AllToAll Implementation

The postAllToAll function implements tensor reshaping and reordering logic. The implementation assumes specific tensor shapes and may need validation for edge cases. The code reshapes input tensors and uses permute operations which could impact performance. The implementation should be verified against the c10d::Backend alltoall_base requirements and ensure proper error handling for invalid tensor configurations.

c10::intrusive_ptr<c10d::Work> postAllToAll(
    Communication* communication,
    DeviceIdxType my_device_index,
    c10d::Backend* backend,
    at::Tensor input_tensor,
    at::Tensor output_tensor) {
  NVF_ERROR(
      isTvContiguous(communication->in()),
      "Input tensor is not contiguous: ",
      communication->in(),
      " contiguity: ",
      communication->in()->domain()->getContiguityString());
  NVF_ERROR(
      isTvContiguous(communication->out()),
      "Output tensor is not contiguous: ",
      communication->out(),
      " contiguity: ",
      communication->out()->domain()->getContiguityString());

  // input_tv = [DIDx(d), n/d, m, ...]
  // output_tv = [n, DIDx(d), m/d, ...]
  // `n`: gathered dimension
  // `m`: scattered dimension
  // For alltoall correctness, we split `m` and reorder as [DIDx(d), d, n/d,
  // m/d, ...] such that alltoall_base splits across the `d` dimension.

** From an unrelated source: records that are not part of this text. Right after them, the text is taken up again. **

/-- R218, R219, R221: a poll sends Command 3, after Command 0 to a device not yet identified; a reply clears the misses and gives its primary variable; a
missing one counts; a pass-through request without GO changes the fields, with GO it is sent, and its completion gives DONE or FAILED. -/
def Obligations.HartPollsRepliesAndRequests : Prop :=
  (∀ (s : State) (uc : Fin 32) (dev : Fin 4), s.hartActive uc.val dev.val = true → (s.uc uc.val).ident.getD dev.val false = true →
    exec (.hartPoll uc dev) s = .next (s.emit (.hart uc.val dev.val 3 [])).settle) ∧
  (∀ (s : State) (uc : Fin 32) (dev : Fin 4), s.hartActive uc.val dev.val = true → (s.uc uc.val).ident.getD dev.val false = false →
    Answers (.hartPoll uc dev) s fun t => t.outbox = s.outbox ++ [.hart uc.val dev.val 0 [], .hart uc.val dev.val 3 []] ∧ RegsKept [] s t) ∧
  (∀ (s : State) (uc : Fin 32) (w : Word) (r : HartReply), s.hartActive uc.val 0 = true → s.ucMultidrop uc.val = false → r.burst = false →
      r.badFrames = 0 → r.malfunction = false → r.pvOutOfLimits = false → r.vars = [some w, none, none, none] → f32Finite w = true →
      (s.uc uc.val).hartPorts.length = 4 →
    Answers (.hartReply uc 0 r) s fun t =>
      (t.uc uc.val).miss.getD 0 0 = 0 ∧ (t.uc uc.val).hartPorts.getD 0 none = some ⟨w, Q_GOOD, 0, 0⟩ ∧
      (t.uc uc.val).hartPorts.getD 1 none = (s.uc uc.val).hartPorts.getD 1 none ∧ t.outbox = s.outbox) ∧
  (∀ (s : State) (uc : Fin 32) (dev : Fin 4) (r : HartReply), s.hartActive uc.val dev.val = true → (r.burst = true → s.ucBurst uc.val = true) →
      (s.uc uc.val).hartPorts.length = 4 →
    Answers (.hartReply uc dev r) s fun t =>
      (r.burst = false → (t.uc uc.val).miss.getD dev.val 0 = 0) ∧ t.outbox = s.outbox ∧
      t.rd (cellBase (ucId uc.val)) Reg.UC_HCNT_COMMERR =
        min (s.rd (cellBase (ucId uc.val)) Reg.UC_HCNT_COMMERR + r.badFrames.toNat) (2 ^ Reg.UC_HCNT_COMMERR.width - 1) ∧
      ∀ pv ∈ s.hartFeeds uc.val dev.val, ∀ w, r.vars.getD pv.2 none = some w → f32Finite w = true →
        (t.uc uc.val).hartPorts.getD pv.1 none = some ⟨w, if r.malfunction then Q_BAD_SENSOR
          else if (if pv.1 = 0 then r.pvOutOfLimits else r.nonPvOutOfLimits) then Q_UNCERTAIN else Q_GOOD, 0, 0⟩) ∧
  (∀ (s : State) (uc : Fin 32) (dev : Fin 4), s.hartActive uc.val dev.val = true → (s.uc uc.val).miss.length = 4 →
    Answers (.hartNoReply uc dev 0) s fun t =>
      (t.uc uc.val).miss.getD dev.val 0 = (s.uc uc.val).miss.getD dev.val 0 + 1 ∧ (t.uc uc.val).ident.getD dev.val false = false ∧
      t.rd (cellBase (ucId uc.val)) Reg.UC_HCNT_NORESP = min (s.rd (cellBase (ucId uc.val)) Reg.UC_HCNT_NORESP + 1) 65535) ∧
  (∀ (s : State) (uc : Fin 32) (dev : Fin 4) (bad : BitVec 2), s.hartActive uc.val dev.val = true → (s.uc uc.val).hartPorts.length = 4 →
    Answers (.hartNoReply uc dev bad) s fun t =>
      (t.uc uc.val).ident.getD dev.val false = false ∧ t.outbox = s.outbox ∧
      t.rd (cellBase (ucId uc.val)) Reg.UC_HCNT_NORESP = min (s.rd (cellBase (ucId uc.val)) Reg.UC_HCNT_NORESP + 1) 65535 ∧
      ∀ pv ∈ s.hartFeeds uc.val dev.val,
        ((t.uc uc.val).hartPorts.getD pv.1 none).map SigWord.qual = some (if (s.uc uc.val).miss.getD dev.val 0 < 2 then Q_HELD else Q_BAD_COMM)) ∧
  (∀ (s : State) (p : Port) (uc : Fin 32) (req : Word), Served s p → s.exists_ (ucId uc.val) = true → getField req 31 1 = 0 → getField req 24 7 = 0 →
      getField req 16 2 < s.ucNdev uc.val → getField req 18 6 ≤ 32 →
    exec (.hartRequest p uc req []) s =
      .next ((s.setReg (cellBase (ucId uc.val) + 0x60) (BitVec.ofNat 32 (getField req 0 24))).answer p E_OK).settle) ∧
  (∀ (s : State) (p : Port) (uc : Fin 32) (req : Word) (data : List (Fin 8 × Word)), Served s p → s.exists_ (ucId uc.val) = true → getField req 31 1 = 0 →
      getField req 24 7 = 0 → getField req 16 2 < s.ucNdev uc.val → getField req 18 6 ≤ 32 →
      (data = [] ∨ s.rd (cellBase (ucId uc.val)) Reg.HART_RSP_STATE ≠ 1) →
    exec (.hartRequest p uc req data) s =
      .next (((data.foldl (fun s d => s.setReg (cellBase (ucId uc.val) + 0x68 + 4 * d.1.val) d.2) s).setReg (cellBase (ucId uc.val) + 0x60)
        (BitVec.ofNat 32 (getField req 0 24))).answer p E_OK).settle) ∧
  (∀ (s : State) (p : Port) (uc : Fin 32) (req : Word) (data : List (Fin 8 × Word)), Served s p → s.exists_ (ucId uc.val) = true →
      s.ucHart uc.val = true → s.mst ∈ [stReady, stRun, stService] → s.rd (cellBase (ucId uc.val)) Reg.HART_RSP_STATE ≠ 1 → getField req 31 1 = 1 →
      getField req 24 7 = 0 → getField req 16 2 < s.ucNdev uc.val → getField req 18 6 ≤ 32 → s.dutyUp 3 = true →
    Answers (.hartRequest p uc req data) s fun t =>
      t.rd (cellBase (ucId uc.val)) Reg.HART_RSP_STATE = 1 ∧
      t.outbox = s.outbox ++ [.hart uc.val (getField req 16 2) (getField req 0 16)
        ((wordBytes ((List.range 8).map fun i =>
          (data.foldl (fun s d => s.setReg (cellBase (ucId uc.val) + 0x68 + 4 * d.1.val) d.2) s).reg (cellBase (ucId uc.val) + 0x68 + 4 * i))).take
            (getField req 18 6)), .result p E_OK]) ∧
  (∀ (s : State) (p : Port) (uc : Fin 32) (req : Word), Served s p → s.exists_ (ucId uc.val) = true → s.ucHart uc.val = true → s.dutyUp 3 = true →
      s.mst ∈ [stReady, stRun, stService] → s.rd (cellBase (ucId uc.val)) Reg.HART_RSP_STATE ≠ 1 → getField req 31 1 = 1 → getField req 24 7 = 0 →
      getField req 16 2 < s.ucNdev uc.val → getField req 18 6 = 0 →
    Answers (.hartRequest p uc req []) s fun t =>
      t.rd (cellBase (ucId uc.val)) Reg.HART_RSP_STATE = 1 ∧
      t.outbox = s.outbox ++ [.hart uc.val (getField req 16 2) (getField req 0 16) [], .result p E_OK]) ∧
  (∀ (s : State) (p : Port) (uc : Fin 32) (req : Word), Served s p → s.exists_ (ucId uc.val) = false →
    exec (.hartRequest p uc req []) s = .next (s.answer p E_STATE).settle) ∧
  (∀ (s : State) (uc : Fin 32) (bad : BitVec 2) (rc ds : Byte) (data : List Byte), s.rd (cellBase (ucId uc.val)) Reg.HART_RSP_STATE = 1 → s.dutyUp 3 = true →
      data.length ≤ 32 →
    Answers (.hartPassThroughComplete uc ⟨true, bad⟩ rc ds data) s fun t =>
      t.rd (cellBase (ucId uc.val)) Reg.UC_HCNT_COMMERR =
        min (s.rd (cellBase (ucId uc.val)) Reg.UC_HCNT_COMMERR + bad.toNat) (2 ^ Reg.UC_HCNT_COMMERR.width - 1) ∧
      t.rd (cellBase (ucId uc.val)) Reg.HART_RSP_STATE = 2 ∧ t.rd (cellBase (ucId uc.val)) Reg.HART_RSP_RC = rc.toNat ∧
      t.rd (cellBase (ucId uc.val)) Reg.HART_RSP_DSTAT = ds.toNat ∧ t.rd (cellBase (ucId uc.val)) Reg.HART_RSP_LEN = data.length ∧
      t.reg (cellBase (ucId uc.val) + 0x68) = bytesWord data 0) ∧
  (∀ (s : State) (uc : Fin 32) (bad : BitVec 2) (rc ds : Byte), s.rd (cellBase (ucId uc.val)) Reg.HART_RSP_STATE = 1 → s.dutyUp 3 = true →
    exec (.hartPassThroughComplete uc ⟨false, bad⟩ rc ds []) s =
      .next ((s.bumpBy (cellBase (ucId uc.val)) Reg.UC_HCNT_COMMERR bad.toNat).wr (cellBase (ucId uc.val)) Reg.HART_RSP_STATE 3).settle)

  int64_t d = communication->team_size();
  auto input_sizes = input_tensor.sizes();

  NVF_CHECK(
      input_sizes.at(1) % d == 0,
      "Scattered dimension must be divisible by the team size");

  std::vector<int64_t> input_reshape_sizes(
      input_sizes.begin(), input_sizes.end());
  input_reshape_sizes.at(1) = d;
  input_reshape_sizes.insert(
      input_reshape_sizes.begin() + 2, input_sizes.at(1) / d);
  auto reshaped_input = input_tensor.reshape(input_reshape_sizes);

  std::vector<int64_t> permute_dims(input_reshape_sizes.size());
  std::iota(permute_dims.begin(), permute_dims.end(), 0);
  std::swap(permute_dims[0], permute_dims[1]);

  auto reordered_input = reshaped_input.permute(permute_dims).contiguous();

  auto flattened_input_tensor = viewAsCompact(reordered_input);
  auto flattened_output_tensor = viewAsCompact(output_tensor);

  // alltoall_base requires even splits of the input and output tensors.
  auto input_splits = at::tensor_split(
      flattened_input_tensor, communication->team_size(), /*dim=*/0);
  auto output_splits = at::tensor_split(
      flattened_output_tensor, communication->team_size(), /*dim=*/0);
  assertBuffersHaveSameSize(input_splits, output_splits);

  std::vector<int64_t> empty_split_sizes;
  return backend->alltoall_base(
      flattened_output_tensor,
      flattened_input_tensor,
      empty_split_sizes,
      empty_split_sizes,
      /*options=*/{});
}

Communication Detection Logic

The getCommunicationInfo function was modified to add AllToAll detection logic. The condition checks if c_logical_id matches p2c_map.at(p_logical_id) to decide between SendRecv and AllToAll. This logic should be validated to ensure it correctly identifies AllToAll scenarios and doesn't introduce false positives or negatives in communication type detection.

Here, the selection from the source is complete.